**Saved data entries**

-- ==== Sys2Proof/Machine/Crypto.lean ====
section
/-! DEFINITION. The standard functions the spec names: CRC-32 and CRC-32C (R136, R169), AES of FIPS 197, GCM of NIST
SP 800-38D, AES-KW of SP 800-38F, CMAC of SP 800-38B and the counter-mode KDF of SP 800-108r1 (R225 to R227, R244,
R246). The spec names these standards and does not restate them: PRESUMED, log entry 22. -/

namespace Sys2Proof.Machine

/-! CRC -/

/-- One byte into a reflected 32-bit CRC register. -/
def crcByte (poly c : Nat) (b : Byte) : Nat :=
  (List.range 8).foldl (fun c _ => if c % 2 = 1 then c / 2 ^^^ poly else c / 2) (c ^^^ b.toNat)

/-- CRC-32 of IEEE 802.3: initial value all ones, final inversion. -/
def crc32 (bs : Bytes) : Nat := bs.foldl (crcByte 0xEDB88320) 0xFFFFFFFF ^^^ 0xFFFFFFFF

/-! AES -/

/-- The S-box of FIPS 197, 32 entries in each number, entry 0 in the low byte. -/
def sboxRows : List Nat :=
  [0xC072A49CAFA2D4ADF04759FA7DC982CA76ABD7FE2B670130C56F6BF27B777C63,
   0x75B227EBE28012079A059618C323C7041531D871F1E5A534CCF73F362693FDB7,
   0xCF584C4A39BECB6A5BB1FC20ED00D153842FE329B3D63B52A05A6E1B1A2C8309,
   0xD2F3FF1021DAB6BCF5389D928F40A351A89F3C507F02F94585334D43FBAAEFD0,
   0xDB0B5EDE14B8EE4688902A22DC4F816073195D643D7EA7C41744975FEC130CCD,
   0x08AE7A65EAF4566CA94ED58D6D37C8E779E4959162ACD3C25C2406490A3A32E0,
   0x9E1DC186B95735610EF6034866B53E708A8BBD4B1F74DDE8C6B4A61C2E2578BA,
   0x16BB54B00F2D99416842E6BF0D89A18CDF2855CEE9871E9B948ED9691198F8E1]

/-- The inverse S-box. -/
def invSboxRows : List Nat :=
  [0xCBE9DEC444438E3487FF2F9B8239E37CFBD7F3819EA340BF38A53630D56A0952,
   0x25D18B6D49A25B76B224D92866A12E084EC3FA420B954CEE3D23C2A632947B54,
   0x849D8DA75746155EDAB9EDFD5048706C92B6655DCC5CA4D41698688664F6F872,
   0x6B8A130103BDAFC1020F3FCA8F1E2CD00645B3B80558E4F70AD3BC8C00ABD890,
   0x6EDF751CE837F9E28535ADE72274AC9673E6B4F0CECFF297EADC674F4111913A,
   0xF45ACD78FEC0DB9A2079D2C64B3E56FC1BBE18AA0E62B76F89C5291D711AF147,
   0xEF9CC9939F7AE52D0D4AB519A97F51605FEC8027591012B131C7078833A8DD1F,
   0x7D0C2155631469E126D677BA7E042B17619953833CBBEBC8B0F52AAE4D3BE0A0]

/-- Look a byte up in eight rows of 32 entries. -/
def rowByte (rows : List Nat) (b : Byte) : Byte :=
  BitVec.ofNat 8 (rows.getD (b.toNat / 32) 0 >>> (8 * (b.toNat % 32)))

/-- SubBytes of one byte. -/
def sbox (b : Byte) : Byte := rowByte sboxRows b
/-- Its inverse. -/
def invSbox (b : Byte) : Byte := rowByte invSboxRows b

/-- Each byte of a 16-byte block, taken as a number, multiplied by x in the field of AES. -/
def xtime (w : Nat) : Nat :=
  ((w &&& 0x7F7F7F7F7F7F7F7F7F7F7F7F7F7F7F7F) <<< 1) ^^^ ((w >>> 7) &&& 0x01010101010101010101010101010101) * 0x1B

/-- Each byte of a block multiplied by a constant below 16. -/
def gfMul (k w : Nat) : Nat :=
  let w2 := xtime w
  let w4 := xtime w2
  k % 2 * w ^^^ k / 2 % 2 * w2 ^^^ k / 4 % 2 * w4 ^^^ k / 8 % 2 * xtime w4

/-- Each column of a block turned up by one row. -/
def turnColumns (w : Nat) : Nat :=
  ((w &&& 0x00FFFFFF00FFFFFF00FFFFFF00FFFFFF) <<< 8) ^^^ ((w >>> 24) &&& 0x000000FF000000FF000000FF000000FF)

/-- Word i of the key schedule from the words before it. -/
def nextWord (nk i : Nat) (ws : List Bytes) : Bytes :=
  let t := ws.getD (i - 1) []
  let t := if i % nk = 0 then
      let u := (t.drop 1 ++ t.take 1).map sbox
      xorBytes u [BitVec.ofNat 8 ((List.range (i / nk - 1)).foldl (fun r _ => xtime r) 1), 0, 0, 0]
    else if nk > 6 ∧ i % nk = 4 then t.map sbox
    else t
  xorBytes (ws.getD (i - nk) []) t

/-- The round keys of a key of 16 or 32 bytes. -/
def roundKeys (key : Bytes) : List Bytes :=
  let nk := key.length / 4
  let first := (List.range nk).map fun i => sliceOf key (4 * i) 4
  let ws := (List.range (4 * (nk + 7) - nk)).foldl (fun ws j => ws ++ [nextWord nk (nk + j) ws]) first
  (List.range (nk + 7)).map fun r => ((ws.drop (4 * r)).take 4).flatten

/-- ShiftRows: byte r + 4c comes from column c + r. -/
def shiftRows (b : Bytes) : Bytes := (List.range 16).map fun i => b.getD (i % 4 + 4 * ((i / 4 + i % 4) % 4)) 0
/-- Its inverse. -/
def invShiftRows (b : Bytes) : Bytes := (List.range 16).map fun i => b.getD (i % 4 + 4 * ((i / 4 + 4 - i % 4) % 4)) 0

/-- Multiply each column by the circulant matrix with first row k0 k1 k2 k3. -/
def mixWith (k0 k1 k2 k3 : Nat) (b : Bytes) : Bytes :=
  let w := beNat b
  let w1 := turnColumns w
  let w2 := turnColumns w1
  beBytes 16 (gfMul k0 w ^^^ gfMul k1 w1 ^^^ gfMul k2 w2 ^^^ gfMul k3 (turnColumns w2))

/-- The cipher of FIPS 197 on one block. -/
def aesBlock (key block : Bytes) : Bytes :=
  let rks := roundKeys key
  let n := rks.length - 1
  let b := xorBytes block (rks.getD 0 [])
  let b := (List.range (n - 1)).foldl (fun b r =>
    xorBytes (mixWith 2 3 1 1 (shiftRows (b.map sbox))) (rks.getD (r + 1) [])) b
  xorBytes (shiftRows (b.map sbox)) (rks.getD n [])

/-- The inverse cipher on one block. -/
def aesInvBlock (key block : Bytes) : Bytes :=
  let rks := roundKeys key
  let n := rks.length - 1
  let b := xorBytes block (rks.getD n [])
  let b := (List.range (n - 1)).foldl (fun b r =>
    mixWith 14 11 13 9 (xorBytes ((invShiftRows b).map invSbox) (rks.getD (n - 1 - r) []))) b
  xorBytes ((invShiftRows b).map invSbox) (rks.getD 0 [])

/-! GCM -/

/-- Product of two blocks in the field of GHASH. -/
def ghashMul (x y : Nat) : Nat :=
  ((List.range 128).foldl (fun (z, v) i =>
    (if x.testBit (127 - i) then z ^^^ v else z, if v % 2 = 1 then v / 2 ^^^ 0xE1 * 2 ^ 120 else v / 2)) (0, y)).1

/-- The blocks of a byte string, the last one filled with 0. -/
def blocksOf (bs : Bytes) : List Bytes := (List.range (ceilDiv bs.length 16)).map fun i => sliceOf bs (16 * i) 16

/-- GHASH of AAD and ciphertext under H. -/
def ghash (h : Nat) (aad ct : Bytes) : Nat :=
  let lens := beBytes 8 (8 * aad.length) ++ beBytes 8 (8 * ct.length)
  (blocksOf aad ++ blocksOf ct ++ [lens]).foldl (fun y b => ghashMul (y ^^^ beNat b) h) 0

/-- The key stream applied to data: counter blocks from 2 on. -/
def gcmStream (key iv data : Bytes) : Bytes :=
  let ks := ((List.range (ceilDiv data.length 16)).map fun i => aesBlock key (iv ++ beBytes 4 (i + 2))).flatten
  xorBytes data ks

/-- The ICV of AAD and ciphertext with a 96-bit IV. -/
def gcmTag (key iv aad ct : Bytes) : Bytes :=
  let h := beNat (aesBlock key (zeros 16))
  xorBytes (beBytes 16 (ghash h aad ct)) (aesBlock key (iv ++ beBytes 4 1))

/-! AES-KW -/

/-- One step of the unwrap: t, and semiblock i from 1. -/
def kwStep (key : Bytes) (t i : Nat) (st : Bytes × List Bytes) : Bytes × List Bytes :=
  let a := beBytes 8 (beNat st.1 ^^^ t)
  let b := aesInvBlock key (a ++ st.2.getD (i - 1) [])
  (b.take 8, st.2.set (i - 1) (b.drop 8))

/-- Unwrap a wrapped key; none when the integrity check fails. -/
def kwUnwrap (key wrapped : Bytes) : Option Bytes :=
  let n := wrapped.length / 8 - 1
  let r := (List.range n).map fun i => sliceOf wrapped (8 * (i + 1)) 8
  let steps := (List.range (6 * n)).map fun k => 6 * n - k
  let (a, r) := steps.foldl (fun st t => kwStep key t ((t - 1) % n + 1) st) (wrapped.take 8, r)
  if a = List.replicate 8 0xA6 then some r.flatten else none

/-! CMAC and the KEK -/

/-- Doubling in the field of CMAC. -/
def cmacDouble (v : Nat) : Nat := (2 * v) % 2 ^ 128 ^^^ (if v.testBit 127 then 0x87 else 0)

/-- CMAC of a message. -/
def cmac (key msg : Bytes) : Bytes :=
  let k1 := cmacDouble (beNat (aesBlock key (zeros 16)))
  let n := max 1 (ceilDiv msg.length 16)
  let last := msg.drop (16 * (n - 1))
  let tail := if last.length = 16 then beNat last ^^^ k1
    else beNat (sliceOf (last ++ [0x80]) 0 16) ^^^ cmacDouble k1
  let y := (List.range (n - 1)).foldl (fun y i => beNat (aesBlock key (beBytes 16 (y ^^^ beNat (sliceOf msg (16 * i) 16))))) 0
  aesBlock key (beBytes 16 (y ^^^ tail))

/-- The ASCII label of the KEK derivation. -/
def kekLabel : Bytes := [0x53, 0x50, 0x52, 0x49, 0x4E, 0x4F, 0x54, 0x48, 0x2D, 0x4B, 0x45, 0x4B]

/-- The KEK of a fuse slot key (R246). -/
def deriveKek (slotKey : Bytes) (serial : Nat) : Bytes :=
  let k := fun i => cmac slotKey (leBytes 1 i ++ kekLabel ++ [0] ++ beBytes 8 serial ++ beBytes 2 256)
  k 1 ++ k 2

end Sys2Proof.Machine
end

**What needs to be done**
From the records above, extract exactly and only the lines that begin at the line with "def nextWord (nk" and stop after the line with "let u := (t.drop".

**Task answer**
def nextWord (nk i : Nat) (ws : List Bytes) : Bytes :=
  let t := ws.getD (i - 1) []
  let t := if i % nk = 0 then
      let u := (t.drop 1 ++ t.take 1).map sbox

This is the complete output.